Collected data entries:

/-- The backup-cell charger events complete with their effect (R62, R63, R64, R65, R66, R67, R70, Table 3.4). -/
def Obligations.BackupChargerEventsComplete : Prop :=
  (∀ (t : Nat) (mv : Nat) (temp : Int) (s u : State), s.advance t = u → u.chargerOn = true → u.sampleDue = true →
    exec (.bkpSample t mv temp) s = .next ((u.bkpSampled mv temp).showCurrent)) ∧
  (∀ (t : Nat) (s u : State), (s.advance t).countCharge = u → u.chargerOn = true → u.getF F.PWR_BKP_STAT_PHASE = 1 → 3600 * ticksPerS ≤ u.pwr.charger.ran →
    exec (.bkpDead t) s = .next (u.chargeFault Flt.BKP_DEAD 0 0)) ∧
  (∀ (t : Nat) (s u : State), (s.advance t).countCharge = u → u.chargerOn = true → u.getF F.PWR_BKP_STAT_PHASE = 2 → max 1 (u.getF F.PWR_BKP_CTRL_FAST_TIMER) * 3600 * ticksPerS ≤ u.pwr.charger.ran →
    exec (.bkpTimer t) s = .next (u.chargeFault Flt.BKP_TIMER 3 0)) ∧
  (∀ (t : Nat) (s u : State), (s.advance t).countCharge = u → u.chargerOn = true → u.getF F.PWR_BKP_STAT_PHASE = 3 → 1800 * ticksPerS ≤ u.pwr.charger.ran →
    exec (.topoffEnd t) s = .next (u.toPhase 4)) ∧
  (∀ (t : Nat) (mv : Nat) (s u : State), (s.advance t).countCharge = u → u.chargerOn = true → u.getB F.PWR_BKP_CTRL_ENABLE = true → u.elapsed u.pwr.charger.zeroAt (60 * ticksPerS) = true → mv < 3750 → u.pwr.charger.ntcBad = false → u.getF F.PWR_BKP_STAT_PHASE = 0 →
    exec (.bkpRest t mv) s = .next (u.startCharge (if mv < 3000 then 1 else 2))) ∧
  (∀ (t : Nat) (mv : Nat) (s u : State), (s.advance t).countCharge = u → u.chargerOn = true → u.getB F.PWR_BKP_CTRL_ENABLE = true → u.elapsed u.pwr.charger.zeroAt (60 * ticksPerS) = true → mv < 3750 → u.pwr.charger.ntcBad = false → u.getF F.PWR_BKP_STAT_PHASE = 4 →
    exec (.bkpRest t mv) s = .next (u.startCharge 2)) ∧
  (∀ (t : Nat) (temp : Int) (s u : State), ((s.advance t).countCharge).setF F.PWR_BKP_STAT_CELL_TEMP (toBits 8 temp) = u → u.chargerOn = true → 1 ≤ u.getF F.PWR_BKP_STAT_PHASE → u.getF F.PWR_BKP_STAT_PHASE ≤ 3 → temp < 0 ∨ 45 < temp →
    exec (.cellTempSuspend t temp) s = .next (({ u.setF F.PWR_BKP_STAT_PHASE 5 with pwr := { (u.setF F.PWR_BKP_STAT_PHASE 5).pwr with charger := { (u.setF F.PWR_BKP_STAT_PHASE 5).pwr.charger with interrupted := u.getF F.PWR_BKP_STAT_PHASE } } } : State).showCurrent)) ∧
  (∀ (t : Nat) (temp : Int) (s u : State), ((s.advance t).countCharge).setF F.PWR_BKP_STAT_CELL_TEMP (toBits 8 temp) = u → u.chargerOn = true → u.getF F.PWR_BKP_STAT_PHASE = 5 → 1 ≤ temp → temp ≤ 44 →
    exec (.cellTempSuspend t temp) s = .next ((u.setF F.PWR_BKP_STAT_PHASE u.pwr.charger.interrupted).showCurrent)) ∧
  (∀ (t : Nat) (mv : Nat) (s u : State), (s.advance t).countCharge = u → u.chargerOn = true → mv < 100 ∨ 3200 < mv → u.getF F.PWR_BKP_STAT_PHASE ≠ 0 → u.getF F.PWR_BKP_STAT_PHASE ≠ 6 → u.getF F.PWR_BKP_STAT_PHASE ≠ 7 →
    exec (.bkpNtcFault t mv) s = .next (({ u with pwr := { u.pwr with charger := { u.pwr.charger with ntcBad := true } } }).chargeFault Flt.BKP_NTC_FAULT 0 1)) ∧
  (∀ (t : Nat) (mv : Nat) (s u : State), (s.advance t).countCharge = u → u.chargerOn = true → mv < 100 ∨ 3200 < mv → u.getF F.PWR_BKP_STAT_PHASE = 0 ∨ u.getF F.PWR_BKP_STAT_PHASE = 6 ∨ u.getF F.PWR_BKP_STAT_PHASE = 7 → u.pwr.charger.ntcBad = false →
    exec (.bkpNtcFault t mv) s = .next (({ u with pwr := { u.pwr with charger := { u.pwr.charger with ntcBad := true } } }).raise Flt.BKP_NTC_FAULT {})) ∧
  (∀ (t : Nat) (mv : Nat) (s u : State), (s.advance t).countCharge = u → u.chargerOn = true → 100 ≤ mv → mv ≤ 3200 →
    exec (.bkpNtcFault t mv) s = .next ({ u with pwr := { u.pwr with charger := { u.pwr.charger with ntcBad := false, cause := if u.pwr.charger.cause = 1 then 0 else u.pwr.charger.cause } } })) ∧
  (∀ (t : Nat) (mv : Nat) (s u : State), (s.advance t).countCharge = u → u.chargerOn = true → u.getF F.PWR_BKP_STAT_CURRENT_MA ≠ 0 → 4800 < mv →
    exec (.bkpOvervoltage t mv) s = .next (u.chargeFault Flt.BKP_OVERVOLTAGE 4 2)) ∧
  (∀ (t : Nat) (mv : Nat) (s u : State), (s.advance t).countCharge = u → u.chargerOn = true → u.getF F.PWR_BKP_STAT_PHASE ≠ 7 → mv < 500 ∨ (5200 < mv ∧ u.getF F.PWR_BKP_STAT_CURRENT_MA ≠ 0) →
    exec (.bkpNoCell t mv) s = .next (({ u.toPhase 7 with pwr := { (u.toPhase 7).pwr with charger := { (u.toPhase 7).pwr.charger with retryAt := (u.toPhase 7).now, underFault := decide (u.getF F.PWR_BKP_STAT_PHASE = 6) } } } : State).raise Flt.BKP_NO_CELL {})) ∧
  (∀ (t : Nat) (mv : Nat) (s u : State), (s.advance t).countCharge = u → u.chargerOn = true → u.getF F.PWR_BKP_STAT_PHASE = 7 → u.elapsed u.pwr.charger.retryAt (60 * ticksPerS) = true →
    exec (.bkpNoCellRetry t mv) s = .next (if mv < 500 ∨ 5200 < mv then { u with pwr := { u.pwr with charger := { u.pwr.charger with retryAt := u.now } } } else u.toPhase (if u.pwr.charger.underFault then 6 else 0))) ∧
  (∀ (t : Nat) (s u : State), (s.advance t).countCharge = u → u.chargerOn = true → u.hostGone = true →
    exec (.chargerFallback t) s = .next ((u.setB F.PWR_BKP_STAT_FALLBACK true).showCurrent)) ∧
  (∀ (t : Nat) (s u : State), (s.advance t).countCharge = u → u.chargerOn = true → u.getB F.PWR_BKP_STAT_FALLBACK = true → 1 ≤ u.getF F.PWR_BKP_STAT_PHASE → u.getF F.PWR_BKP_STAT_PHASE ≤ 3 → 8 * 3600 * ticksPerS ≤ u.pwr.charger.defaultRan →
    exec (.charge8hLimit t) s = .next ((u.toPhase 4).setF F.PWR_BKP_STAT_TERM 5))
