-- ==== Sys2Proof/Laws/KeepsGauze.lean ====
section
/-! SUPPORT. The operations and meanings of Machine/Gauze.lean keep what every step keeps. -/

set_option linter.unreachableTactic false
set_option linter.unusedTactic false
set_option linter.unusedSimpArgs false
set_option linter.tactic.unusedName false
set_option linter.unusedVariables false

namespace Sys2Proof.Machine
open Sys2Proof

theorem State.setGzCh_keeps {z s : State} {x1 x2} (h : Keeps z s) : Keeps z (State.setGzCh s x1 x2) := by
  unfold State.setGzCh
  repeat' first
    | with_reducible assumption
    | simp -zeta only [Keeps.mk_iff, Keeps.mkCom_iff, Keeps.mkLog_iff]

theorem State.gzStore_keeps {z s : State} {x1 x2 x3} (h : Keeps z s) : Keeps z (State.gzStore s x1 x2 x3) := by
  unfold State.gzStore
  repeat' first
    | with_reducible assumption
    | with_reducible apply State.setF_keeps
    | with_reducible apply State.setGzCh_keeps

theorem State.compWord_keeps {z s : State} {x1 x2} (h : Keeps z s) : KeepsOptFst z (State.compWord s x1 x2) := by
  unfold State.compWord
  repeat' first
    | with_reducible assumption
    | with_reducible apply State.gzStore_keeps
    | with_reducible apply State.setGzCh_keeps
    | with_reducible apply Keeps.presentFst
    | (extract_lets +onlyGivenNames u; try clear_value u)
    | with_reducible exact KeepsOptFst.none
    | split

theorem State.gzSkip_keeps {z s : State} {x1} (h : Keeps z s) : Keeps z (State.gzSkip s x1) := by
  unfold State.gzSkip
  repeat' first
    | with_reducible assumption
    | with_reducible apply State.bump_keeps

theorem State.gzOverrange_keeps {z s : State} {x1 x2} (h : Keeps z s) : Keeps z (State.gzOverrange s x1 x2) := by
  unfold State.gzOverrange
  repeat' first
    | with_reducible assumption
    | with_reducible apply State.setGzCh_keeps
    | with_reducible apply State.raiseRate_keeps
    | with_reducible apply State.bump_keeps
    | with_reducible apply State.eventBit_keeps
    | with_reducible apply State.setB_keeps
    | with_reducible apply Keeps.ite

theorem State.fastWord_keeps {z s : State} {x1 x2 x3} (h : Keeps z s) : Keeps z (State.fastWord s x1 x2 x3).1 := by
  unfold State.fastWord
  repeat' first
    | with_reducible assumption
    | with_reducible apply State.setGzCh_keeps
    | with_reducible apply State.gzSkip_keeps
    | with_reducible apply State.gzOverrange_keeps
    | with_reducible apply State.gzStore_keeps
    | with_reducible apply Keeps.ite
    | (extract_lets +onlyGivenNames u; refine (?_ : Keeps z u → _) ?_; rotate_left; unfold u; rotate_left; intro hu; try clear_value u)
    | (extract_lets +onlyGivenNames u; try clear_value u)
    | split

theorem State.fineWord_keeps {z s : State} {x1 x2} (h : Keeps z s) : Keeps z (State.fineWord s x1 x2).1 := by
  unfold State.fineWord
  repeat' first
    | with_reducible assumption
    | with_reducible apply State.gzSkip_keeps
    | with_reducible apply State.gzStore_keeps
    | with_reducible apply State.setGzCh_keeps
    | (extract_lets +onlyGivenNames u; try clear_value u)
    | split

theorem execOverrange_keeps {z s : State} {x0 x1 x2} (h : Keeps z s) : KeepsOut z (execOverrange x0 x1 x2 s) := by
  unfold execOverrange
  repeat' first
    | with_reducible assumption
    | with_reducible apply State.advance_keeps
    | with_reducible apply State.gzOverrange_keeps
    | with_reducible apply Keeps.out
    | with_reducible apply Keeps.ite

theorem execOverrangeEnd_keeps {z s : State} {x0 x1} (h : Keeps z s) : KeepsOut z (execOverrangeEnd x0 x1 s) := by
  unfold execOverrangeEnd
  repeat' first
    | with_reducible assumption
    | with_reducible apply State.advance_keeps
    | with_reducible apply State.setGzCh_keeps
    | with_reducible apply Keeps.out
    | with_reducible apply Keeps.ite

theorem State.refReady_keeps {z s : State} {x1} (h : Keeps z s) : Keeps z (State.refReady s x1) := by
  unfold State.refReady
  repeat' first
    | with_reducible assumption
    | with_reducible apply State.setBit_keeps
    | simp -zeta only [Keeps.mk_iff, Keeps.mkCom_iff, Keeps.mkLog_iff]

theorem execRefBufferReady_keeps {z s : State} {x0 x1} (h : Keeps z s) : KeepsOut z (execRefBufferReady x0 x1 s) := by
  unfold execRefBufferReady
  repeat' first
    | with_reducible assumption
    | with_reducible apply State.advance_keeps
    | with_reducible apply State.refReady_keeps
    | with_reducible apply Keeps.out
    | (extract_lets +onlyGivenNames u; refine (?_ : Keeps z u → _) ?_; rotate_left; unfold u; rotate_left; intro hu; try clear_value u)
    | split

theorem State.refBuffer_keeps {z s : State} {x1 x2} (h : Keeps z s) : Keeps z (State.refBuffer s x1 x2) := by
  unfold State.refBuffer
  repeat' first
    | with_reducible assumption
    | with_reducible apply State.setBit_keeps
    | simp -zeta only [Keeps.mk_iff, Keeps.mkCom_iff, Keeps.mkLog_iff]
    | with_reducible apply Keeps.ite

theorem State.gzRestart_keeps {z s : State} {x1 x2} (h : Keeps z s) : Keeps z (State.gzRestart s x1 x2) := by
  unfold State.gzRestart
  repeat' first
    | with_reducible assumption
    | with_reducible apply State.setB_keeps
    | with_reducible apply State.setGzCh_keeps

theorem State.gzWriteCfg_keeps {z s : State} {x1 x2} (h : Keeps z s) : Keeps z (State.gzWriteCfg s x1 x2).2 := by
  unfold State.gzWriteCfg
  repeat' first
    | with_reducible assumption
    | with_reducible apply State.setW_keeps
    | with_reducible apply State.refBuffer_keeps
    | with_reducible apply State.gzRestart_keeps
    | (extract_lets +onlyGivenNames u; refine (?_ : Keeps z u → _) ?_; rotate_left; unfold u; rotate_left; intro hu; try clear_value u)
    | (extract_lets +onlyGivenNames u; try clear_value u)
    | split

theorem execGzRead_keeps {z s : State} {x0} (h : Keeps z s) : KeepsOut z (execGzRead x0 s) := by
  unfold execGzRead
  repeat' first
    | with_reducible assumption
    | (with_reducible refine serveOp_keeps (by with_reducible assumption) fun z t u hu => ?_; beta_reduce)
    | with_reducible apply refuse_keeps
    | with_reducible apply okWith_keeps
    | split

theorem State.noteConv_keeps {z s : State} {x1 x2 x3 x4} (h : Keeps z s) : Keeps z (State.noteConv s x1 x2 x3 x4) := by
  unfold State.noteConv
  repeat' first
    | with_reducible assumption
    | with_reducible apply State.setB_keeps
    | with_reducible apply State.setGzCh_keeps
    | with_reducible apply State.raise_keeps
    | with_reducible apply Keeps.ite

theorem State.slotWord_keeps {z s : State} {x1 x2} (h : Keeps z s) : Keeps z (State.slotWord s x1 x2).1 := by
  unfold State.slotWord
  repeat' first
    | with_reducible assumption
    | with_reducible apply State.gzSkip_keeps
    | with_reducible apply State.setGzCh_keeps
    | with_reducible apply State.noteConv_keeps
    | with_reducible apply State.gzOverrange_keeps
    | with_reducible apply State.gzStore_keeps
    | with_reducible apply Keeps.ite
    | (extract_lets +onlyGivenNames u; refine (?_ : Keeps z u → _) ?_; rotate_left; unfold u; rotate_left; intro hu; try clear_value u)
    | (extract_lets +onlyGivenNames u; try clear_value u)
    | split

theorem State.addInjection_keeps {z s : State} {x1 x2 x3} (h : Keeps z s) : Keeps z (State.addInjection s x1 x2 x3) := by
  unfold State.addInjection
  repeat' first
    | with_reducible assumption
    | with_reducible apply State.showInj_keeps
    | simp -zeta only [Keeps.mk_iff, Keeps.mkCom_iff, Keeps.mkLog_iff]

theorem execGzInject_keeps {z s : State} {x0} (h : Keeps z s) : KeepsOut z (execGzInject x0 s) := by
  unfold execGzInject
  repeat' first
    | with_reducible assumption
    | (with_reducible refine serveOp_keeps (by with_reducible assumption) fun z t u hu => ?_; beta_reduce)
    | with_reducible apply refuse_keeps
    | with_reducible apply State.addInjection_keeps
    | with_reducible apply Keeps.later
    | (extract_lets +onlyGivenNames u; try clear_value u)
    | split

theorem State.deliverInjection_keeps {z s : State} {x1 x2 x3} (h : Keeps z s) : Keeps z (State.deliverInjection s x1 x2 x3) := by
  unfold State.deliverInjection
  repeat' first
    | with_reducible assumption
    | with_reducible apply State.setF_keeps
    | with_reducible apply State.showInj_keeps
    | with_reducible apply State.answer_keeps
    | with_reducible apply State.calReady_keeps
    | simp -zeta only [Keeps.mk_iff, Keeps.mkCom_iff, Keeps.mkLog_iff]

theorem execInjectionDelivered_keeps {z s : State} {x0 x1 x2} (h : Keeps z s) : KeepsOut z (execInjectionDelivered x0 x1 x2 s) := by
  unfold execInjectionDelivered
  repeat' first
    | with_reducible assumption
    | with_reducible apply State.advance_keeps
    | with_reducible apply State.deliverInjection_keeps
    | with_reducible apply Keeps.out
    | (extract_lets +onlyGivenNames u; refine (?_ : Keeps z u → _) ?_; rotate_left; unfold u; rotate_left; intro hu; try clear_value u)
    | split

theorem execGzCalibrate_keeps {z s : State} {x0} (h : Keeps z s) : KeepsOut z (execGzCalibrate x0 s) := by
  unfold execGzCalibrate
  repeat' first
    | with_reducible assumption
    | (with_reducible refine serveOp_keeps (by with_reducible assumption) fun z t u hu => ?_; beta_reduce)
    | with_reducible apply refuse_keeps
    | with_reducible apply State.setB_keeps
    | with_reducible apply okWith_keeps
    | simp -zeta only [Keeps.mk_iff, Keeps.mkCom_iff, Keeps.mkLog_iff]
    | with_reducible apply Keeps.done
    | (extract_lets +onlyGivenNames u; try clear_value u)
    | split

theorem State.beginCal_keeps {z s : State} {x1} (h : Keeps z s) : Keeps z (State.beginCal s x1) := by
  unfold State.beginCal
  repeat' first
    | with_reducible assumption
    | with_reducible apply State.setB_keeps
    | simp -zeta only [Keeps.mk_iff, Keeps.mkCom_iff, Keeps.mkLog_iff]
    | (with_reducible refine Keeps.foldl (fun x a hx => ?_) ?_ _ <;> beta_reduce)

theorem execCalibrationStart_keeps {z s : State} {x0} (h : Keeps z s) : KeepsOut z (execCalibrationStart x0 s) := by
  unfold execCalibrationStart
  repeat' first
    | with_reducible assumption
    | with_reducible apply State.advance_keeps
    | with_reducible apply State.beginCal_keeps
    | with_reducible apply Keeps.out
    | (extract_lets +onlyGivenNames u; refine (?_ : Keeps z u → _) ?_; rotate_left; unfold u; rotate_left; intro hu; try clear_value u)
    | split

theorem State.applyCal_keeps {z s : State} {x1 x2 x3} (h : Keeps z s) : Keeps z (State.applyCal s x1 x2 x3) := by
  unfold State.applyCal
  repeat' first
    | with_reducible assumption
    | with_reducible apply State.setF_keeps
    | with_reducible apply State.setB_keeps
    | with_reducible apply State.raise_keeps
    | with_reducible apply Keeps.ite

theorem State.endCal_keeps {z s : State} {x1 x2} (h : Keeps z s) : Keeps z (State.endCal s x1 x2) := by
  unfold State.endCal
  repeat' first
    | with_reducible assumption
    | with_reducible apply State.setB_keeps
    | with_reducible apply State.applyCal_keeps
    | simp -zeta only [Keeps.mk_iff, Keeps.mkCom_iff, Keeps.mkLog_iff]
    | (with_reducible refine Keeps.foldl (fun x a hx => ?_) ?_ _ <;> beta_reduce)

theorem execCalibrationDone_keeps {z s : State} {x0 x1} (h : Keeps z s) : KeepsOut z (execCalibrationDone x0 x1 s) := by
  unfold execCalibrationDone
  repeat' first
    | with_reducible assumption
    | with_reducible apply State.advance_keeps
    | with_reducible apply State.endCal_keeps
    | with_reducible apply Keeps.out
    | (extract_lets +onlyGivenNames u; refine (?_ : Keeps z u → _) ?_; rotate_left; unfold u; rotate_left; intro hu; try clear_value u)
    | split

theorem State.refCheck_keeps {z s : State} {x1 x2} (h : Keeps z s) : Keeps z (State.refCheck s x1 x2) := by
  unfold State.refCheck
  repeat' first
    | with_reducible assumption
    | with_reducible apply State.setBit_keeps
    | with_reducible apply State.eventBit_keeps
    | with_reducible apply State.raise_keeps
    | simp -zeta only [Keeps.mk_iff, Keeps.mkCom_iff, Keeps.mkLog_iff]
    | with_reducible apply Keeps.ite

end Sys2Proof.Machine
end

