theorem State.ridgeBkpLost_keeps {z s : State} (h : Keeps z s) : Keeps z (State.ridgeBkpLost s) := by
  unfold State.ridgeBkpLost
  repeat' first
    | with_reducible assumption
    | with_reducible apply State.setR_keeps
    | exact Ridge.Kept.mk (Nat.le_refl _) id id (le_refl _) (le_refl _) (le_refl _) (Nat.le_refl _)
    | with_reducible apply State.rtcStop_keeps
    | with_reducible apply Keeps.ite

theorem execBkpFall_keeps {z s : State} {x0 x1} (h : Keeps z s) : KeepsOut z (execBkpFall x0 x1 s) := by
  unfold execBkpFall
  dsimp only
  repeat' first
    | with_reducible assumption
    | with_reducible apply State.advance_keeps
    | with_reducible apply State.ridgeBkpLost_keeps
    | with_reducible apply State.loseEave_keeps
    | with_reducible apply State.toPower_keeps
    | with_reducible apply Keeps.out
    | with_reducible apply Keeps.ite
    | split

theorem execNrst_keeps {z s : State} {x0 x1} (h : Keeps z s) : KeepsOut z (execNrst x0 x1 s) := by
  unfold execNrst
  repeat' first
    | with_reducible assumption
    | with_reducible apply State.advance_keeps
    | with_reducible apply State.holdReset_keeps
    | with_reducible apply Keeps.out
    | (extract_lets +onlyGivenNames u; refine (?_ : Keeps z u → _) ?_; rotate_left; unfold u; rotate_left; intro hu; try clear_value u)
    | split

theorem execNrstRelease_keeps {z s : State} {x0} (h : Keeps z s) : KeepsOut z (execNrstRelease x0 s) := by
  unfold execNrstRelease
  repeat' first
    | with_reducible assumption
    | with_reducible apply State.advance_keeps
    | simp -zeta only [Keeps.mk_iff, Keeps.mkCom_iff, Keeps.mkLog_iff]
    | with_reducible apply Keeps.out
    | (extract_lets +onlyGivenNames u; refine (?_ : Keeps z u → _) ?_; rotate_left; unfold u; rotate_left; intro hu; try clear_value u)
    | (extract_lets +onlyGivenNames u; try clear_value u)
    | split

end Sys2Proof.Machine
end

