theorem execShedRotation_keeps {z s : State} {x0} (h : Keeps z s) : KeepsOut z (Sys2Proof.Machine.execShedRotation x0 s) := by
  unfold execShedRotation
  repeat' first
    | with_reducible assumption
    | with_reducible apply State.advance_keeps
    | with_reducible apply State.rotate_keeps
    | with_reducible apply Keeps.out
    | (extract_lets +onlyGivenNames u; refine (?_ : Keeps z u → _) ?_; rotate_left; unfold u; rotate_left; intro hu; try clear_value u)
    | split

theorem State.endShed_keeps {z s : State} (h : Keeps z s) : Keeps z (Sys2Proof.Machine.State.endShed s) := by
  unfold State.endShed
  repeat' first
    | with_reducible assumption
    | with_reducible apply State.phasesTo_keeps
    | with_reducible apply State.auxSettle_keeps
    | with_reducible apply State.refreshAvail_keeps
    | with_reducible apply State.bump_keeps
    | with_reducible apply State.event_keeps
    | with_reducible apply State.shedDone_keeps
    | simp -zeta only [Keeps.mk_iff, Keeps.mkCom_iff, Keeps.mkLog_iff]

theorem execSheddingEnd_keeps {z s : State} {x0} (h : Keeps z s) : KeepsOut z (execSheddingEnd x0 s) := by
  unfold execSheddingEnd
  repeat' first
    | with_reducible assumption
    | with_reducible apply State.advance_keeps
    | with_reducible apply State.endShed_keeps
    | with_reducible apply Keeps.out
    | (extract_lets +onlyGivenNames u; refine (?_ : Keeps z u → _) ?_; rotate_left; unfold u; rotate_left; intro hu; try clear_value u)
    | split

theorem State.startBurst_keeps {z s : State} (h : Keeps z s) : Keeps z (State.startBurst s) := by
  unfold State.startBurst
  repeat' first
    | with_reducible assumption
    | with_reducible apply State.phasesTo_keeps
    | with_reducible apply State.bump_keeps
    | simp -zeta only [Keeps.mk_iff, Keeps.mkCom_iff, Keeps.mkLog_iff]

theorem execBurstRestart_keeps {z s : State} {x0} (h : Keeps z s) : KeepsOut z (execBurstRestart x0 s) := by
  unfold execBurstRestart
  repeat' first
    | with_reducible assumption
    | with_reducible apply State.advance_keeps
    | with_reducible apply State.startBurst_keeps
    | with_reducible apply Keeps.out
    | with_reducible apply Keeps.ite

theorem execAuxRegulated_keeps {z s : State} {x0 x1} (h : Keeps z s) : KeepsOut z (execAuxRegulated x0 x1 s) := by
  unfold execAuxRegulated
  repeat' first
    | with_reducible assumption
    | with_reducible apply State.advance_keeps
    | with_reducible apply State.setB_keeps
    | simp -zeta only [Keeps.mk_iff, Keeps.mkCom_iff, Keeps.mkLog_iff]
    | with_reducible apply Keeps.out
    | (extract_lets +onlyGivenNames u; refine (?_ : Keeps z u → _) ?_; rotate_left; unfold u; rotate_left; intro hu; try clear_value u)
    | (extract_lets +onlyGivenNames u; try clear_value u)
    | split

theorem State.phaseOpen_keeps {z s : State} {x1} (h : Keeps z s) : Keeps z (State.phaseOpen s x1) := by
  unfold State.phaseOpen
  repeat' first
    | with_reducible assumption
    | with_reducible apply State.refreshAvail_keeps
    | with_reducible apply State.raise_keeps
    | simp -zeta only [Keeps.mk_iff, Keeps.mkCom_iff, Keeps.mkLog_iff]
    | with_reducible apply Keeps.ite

_What this task involves_
Going through the records, say how many lines hold the string "cellTempSuspend". Only the number should be given.

_Problem solution_
2